При Александре III, «в виду крайней недостаточности помещений большой кухни Зимнего дворца, последовало решение об уничтожении деревянной галереи на Кухонном дворике и замене ее каменной пристройкою»[66]. В 1887 г. провели масштабные работы по переустройству Главной кухни Большого дворца в Петергофе, они обошлись Министерству двора в 20 000 руб.[67]


В. Садовников. Зимний дворец. Дворцовая кухня. Середина XIX в.

Модернизация кухни в Зимнем дворце продолжалась и при Николае II. При последнем самодержце вопрос о технической модернизации Главной кухни Зимнего дворца поднял летом 1902 г. метрдотель Пьер Кюба. К этому времени подготовили три сметы: на строительные и ремонтные работы по Главной кухне (46 945 руб. 83 коп.); на переустройство электрического освещения (1791 руб. 56 коп.) и на водопроводные работы (2642 руб.

15 коп.). Всего на сумму 51 379 руб. 54 коп.[68]. Часть этих денег должна была пойти на закупку «кухонных приборов» как для Главной, так и для Расхожей кухни, перенос «смывочной серебряной посуды», перестройку бельевой и винного погреба и переустройство аптечных шкафов.
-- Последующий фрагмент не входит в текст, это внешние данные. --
/-- A table event fires each slot of its leg that is on its source and matches its edge exactly once, whatever the slot's
action does, and no slot that is on another source but TALLY THRESHOLD; no slot of another leg fires (R113, R114). The events
are a rise and a fall of filtered PRESENT, a rise, a fall and a change of filtered ALERT and WAKE (R136), a SLIP BURST (R109),
a MARGIN LOW (R100) and a SIGNAL LOST (R107) that is delivered at once, and the TALLY THRESHOLD of a report that takes the
tally to its threshold (R128), here a SLIP BURST of a leg with no slot on that source. The reports are delivered at once,
nothing being in flight (log entry 38), and the MARGIN completes at whatever step it is (log entry 24). One slot on WAKE alone
then does its work (R116 to R118): RETRAIN starts a series with cause REACTION in ACTIVE and DEGRADED and does nothing
elsewhere, HOLD acts as LEG HOLD does with cause REACTION, RELEASE acts as LEG RELEASE does, and the series it starts has the
cause recorded at the entry to HELD (log entry 34), CAPTURE writes the capture record and NOTIFY raises the REACTION notice. -/
def Obligations.SidebandChangesFireMatchingSlots : Prop :=
  (∀ (s : State) (l : LegId), s.tableAtRest →
    ((s.wiresOf l).present.asserted = false → ∃ t, exec (.presenceRise l) s = .next t ∧ s.firedOnce t l .present (some .rise))
    ∧ ((s.wiresOf l).present.asserted = true → ∃ t, exec (.presenceFall l) s = .next t ∧ s.firedOnce t l .present (some .fall))
    ∧ ((s.wiresOf l).alert.asserted = false → ∃ t, exec (.alertRise l) s = .next t ∧ s.firedOnce t l .alert (some .rise))
    ∧ ((s.wiresOf l).alert.asserted = true → ∃ t, exec (.alertFall l) s = .next t ∧ s.firedOnce t l .alert (some .fall))
    ∧ (∃ t, exec (.wakeChange l) s = .next t
        ∧ s.firedOnce t l .wake (some (if (s.wiresOf l).wake.asserted = true then .fall else .rise)))
    ∧ ∀ f : FaceId, s.faceLeg f = some l →
      let m := s.monitor f
      (s.inFlight = [] → m.signal = .present →
        ∃ t, exec (.signalLost ⟨f, .now⟩) s = .next t ∧ s.firedOnce t l .signalLost none)
      ∧ (s.inFlight = [] → m.lock = .locked → m.slips = m.windowLimit → m.burstRaised = false →
        (∃ t, exec (.slip ⟨f, .now⟩) s = .next t ∧ s.firedOnce t l .slipBurst none)
        ∧ (s.noSlotOn l .slipBurst → (s.errors.settings[(2 : Fin 14)]).enable = true → setHas (s.tally l).kinds 2 = true →
          (s.tally l).value < 255 → (s.tally l).value + 1 = (s.tally l).threshold →
          ∃ t, exec (.slip ⟨f, .now⟩) s = .next t ∧ s.firedOnce t l .tallyThreshold none))
      ∧ ∀ (r : RunningJob) (found : Finding), s.engine.running = some r → r.job.kind = .margin → r.job.face = f →
          r.cancelling = false → s.inFlight = [] → s.lastJob → found.valid = true → found.margin.val < (s.leg l).marginFloor →
          ∃ t, exec (.jobCompletion found) s = .next t ∧ s.firedOnce t l .marginLow none)
  ∧ ∀ (s : State) (l : LegId) (j : SlotId) (m : EdgeMode) (a : Action), s.tableAtRest → s.noSlotOn l .tallyThreshold →
      (∀ i : SlotId, i ≠ j → (s.slot l i).source ≠ .wake) → (s.slot l j).source = .wake → (s.slot l j).edge = some m →
      (s.slot l j).action = some a →
      let edge : Edge := if (s.wiresOf l).wake.asserted = true then .fall else .rise
      edgeMatches m edge = true →
      let x := s.leg l
      let begun (t : State) (c : TrainCause) : Prop := ∀ (w : Nat) (g : PosSet),
        selectWidth x.configuredWidth x.minimumWidth x.excluded = some (w, g) → s.seriesBegun t l c w g
      ∃ t, exec (.wakeChange l) s = .next t ∧ (∀ k : LegId, k ≠ l → t.leg k = s.leg k)
        ∧ (t.wiresOf l).wake.asserted = !(s.wiresOf l).wake.asserted
        ∧ (match a with
          | .retrain => if isLinked x.state = true then begun t .reaction else t.leg l = x
          | .hold => t.leg l = { (match x.state with
              | .off | .absent => x
              | .held => { x with holdTimer := some x.holdMinimum }
              | .training | .active | .degraded | .test | .failed => x.heldWith .reaction) with holdRequest := true }
          | .release =>
            if x.state = .held ∧ x.holdTimer = none then begun t x.trainingCause ∧ (t.leg l).holdRequest = false
            else t.leg l = { x with holdRequest := false }
          | .capture =>
            t.leg l = { x with capture := some ⟨s.clock.stamp, j, .wake, some edge, x.state, (s.tally l).value,
              (s.tally l).overflow, (allFaces.filter (s.onLeg l)).map (fun f =>
                ⟨f, (s.face f).lastMargin, (s.monitor f).signal, (s.monitor f).lock, (s.monitor f).slips⟩)⟩ }
            ∧ t.notices = s.notices
          | .notify =>
            t.leg l = x ∧ t.notices = s.notices.take (.reaction s.clock.stamp l j .wake (some edge) x.state))

/-! ### Error unit -/

/-- CLEAR LOG empties the first and the next record of the severity it carries and zeroes its further count, leaves the
other severities, the kind settings, the tallies and the queued notices as they are, and a severity outside the three is
INVALID; the next report of that severity then fills the first record and, for CRITICAL and MAJOR, raises an ERROR notice
(R130). -/
def Obligations.ClearLogEmptiesOneSeverity : Prop :=
  (∀ (s : State) (tag : Byte), s.takesRequests →
    exec (.clearLog tag [0#8]) s =
      .next ({ s with errors := { s.errors with critical := ⟨none, none, 0⟩ } }.answered tag 0x51#8 [0#8] .done [])
    ∧ exec (.clearLog tag [1#8]) s =
      .next ({ s with errors := { s.errors with major := ⟨none, none, 0⟩ } }.answered tag 0x51#8 [1#8] .done [])
    ∧ exec (.clearLog tag [2#8]) s =
      .next ({ s with errors := { s.errors with minor := ⟨none, none, 0⟩ } }.answered tag 0x51#8 [2#8] .done [])
    ∧ ∀ b : Byte, 3 ≤ b.toNat → exec (.clearLog tag [b]) s = .next (s.answered tag 0x51#8 [b] .invalid []))
  ∧ ∀ (s : State) (r : Report), (s.errors.settings[kindIndex r.kind]).enable = true →
      let sev := (s.errors.settings[kindIndex r.kind]).severity
      (s.errors.log sev) = ⟨none, none, 0⟩ →
      ((s.takeReport r).1.errors.log sev) = ⟨some (r.toRecord sev s.clock.epoch), none, 0⟩
      ∧ (s.takeReport r).1.notices =
          (if sev = .minor then s.notices
           else s.notices.take (.error s.clock.stamp sev (r.toRecord sev s.clock.epoch)))

/-- The error unit takes a report whole (R126): a kind that is off changes nothing; otherwise the log of the kind's severity
takes the record (R124): as its first record, or once that is filled as its next record, over the one before, with the further
count one higher up to 255; a record that fills a first record of CRITICAL or MAJOR raises one ERROR notice with a copy of it,
and one that goes to a next record, or is MINOR, raises none (R125); and the tally of the report's leg grows by one if its mask names the kind, up to 255, where it sets
overflow instead (R127); the threshold event is given exactly when the value goes from one below the threshold to it
(R128). -/
def Obligations.ReportsAreLoggedAndTallied : Prop :=
  ∀ (s : State) (r : Report),
    let setting := s.errors.settings[kindIndex r.kind]
    let took := s.takeReport r
    (setting.enable = false → took = (s, none))
    ∧ (setting.enable = true →
      (∀ sev : Severity, took.1.errors.log sev =
        let g := s.errors.log sev
        let record : ErrorRecord :=
          ⟨r.kind, sev, r.leg, r.path, r.face, r.legState, r.attempts, r.stamp, s.clock.epoch, r.detail⟩
        if sev = setting.severity then
          (if g.first = none then ⟨some record, g.next, g.further⟩ else ⟨g.first, some record, min 255 (g.further + 1)⟩)
        else g)
      ∧ took.1.notices = (
          let record : ErrorRecord :=
            ⟨r.kind, setting.severity, r.leg, r.path, r.face, r.legState, r.attempts, r.stamp, s.clock.epoch, r.detail⟩
          if (s.errors.log setting.severity).first = none ∧ setting.severity ≠ .minor
          then s.notices.take (.error s.clock.stamp setting.severity record) else s.notices)
      ∧ took.1.errors.settings = s.errors.settings
      ∧ (∀ l : LegId, took.1.tally l =
          if r.leg = some l ∧ setHas (s.tally l).kinds (kindIndex r.kind).val = true then
            (if (s.tally l).value < 255 then { s.tally l with value := (s.tally l).value + 1 }
             else { s.tally l with overflow := true })
          else s.tally l)
      ∧ (∀ l : LegId, took.2 = some l ↔
          r.leg = some l ∧ setHas (s.tally l).kinds (kindIndex r.kind).val = true
            ∧ (s.tally l).value < 255 ∧ (s.tally l).value + 1 = (s.tally l).threshold)
      ∧ took.1.legs = s.legs ∧ took.1.paths = s.paths ∧ took.1.faces = s.faces ∧ took.1.slots = s.slots
      ∧ took.1.engine = s.engine)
Однако принятый порядок утверждения строительных смет в Министерстве Императорского двора предусматривал тщательную экспертизу всех смет «по месту» чиновниками Инспекции по строительной части. В результате осмотра помещений Главной кухни Зимнего дворца у них возникли серьезные вопросы: чем «обуславливается необходимость переустройства и перемещения вертелов, вызывающая такие капитальные работы»; почему «необходима замена существующих, достаточно исправных очагов новыми, в чем состоят преимущества последних, а также какие особенности их конструкции повышают их стоимость до 15 000 руб. за два очага, между тем как существующие стоили 3400 руб.»; «чем вызывается ломка духовых шкафов, расположенных на главной кухне и находящихся в исправном состоянии»; «насколько необходимо устройство парового котла и питаемых им приборов, каковые обыкновенно не ставятся в подобных кухнях и часто признаются неудобными»; «чем вызывается перемещение смывочной серебряной посуды, каковая, при настоящем расположении ее возле кладовой означенной посуды, казалось бы, могла быть оставлена на месте»; «насколько необходимо переустройство бельевой и перемещение винной кладовой?»[69]. Эти вопросы интересны не только отражением взаимоотношений различных структурных подразделений Министерства Императорского двора, но и как наглядная демонстрация технической «начинки» Главной кухни Зимнего дворца.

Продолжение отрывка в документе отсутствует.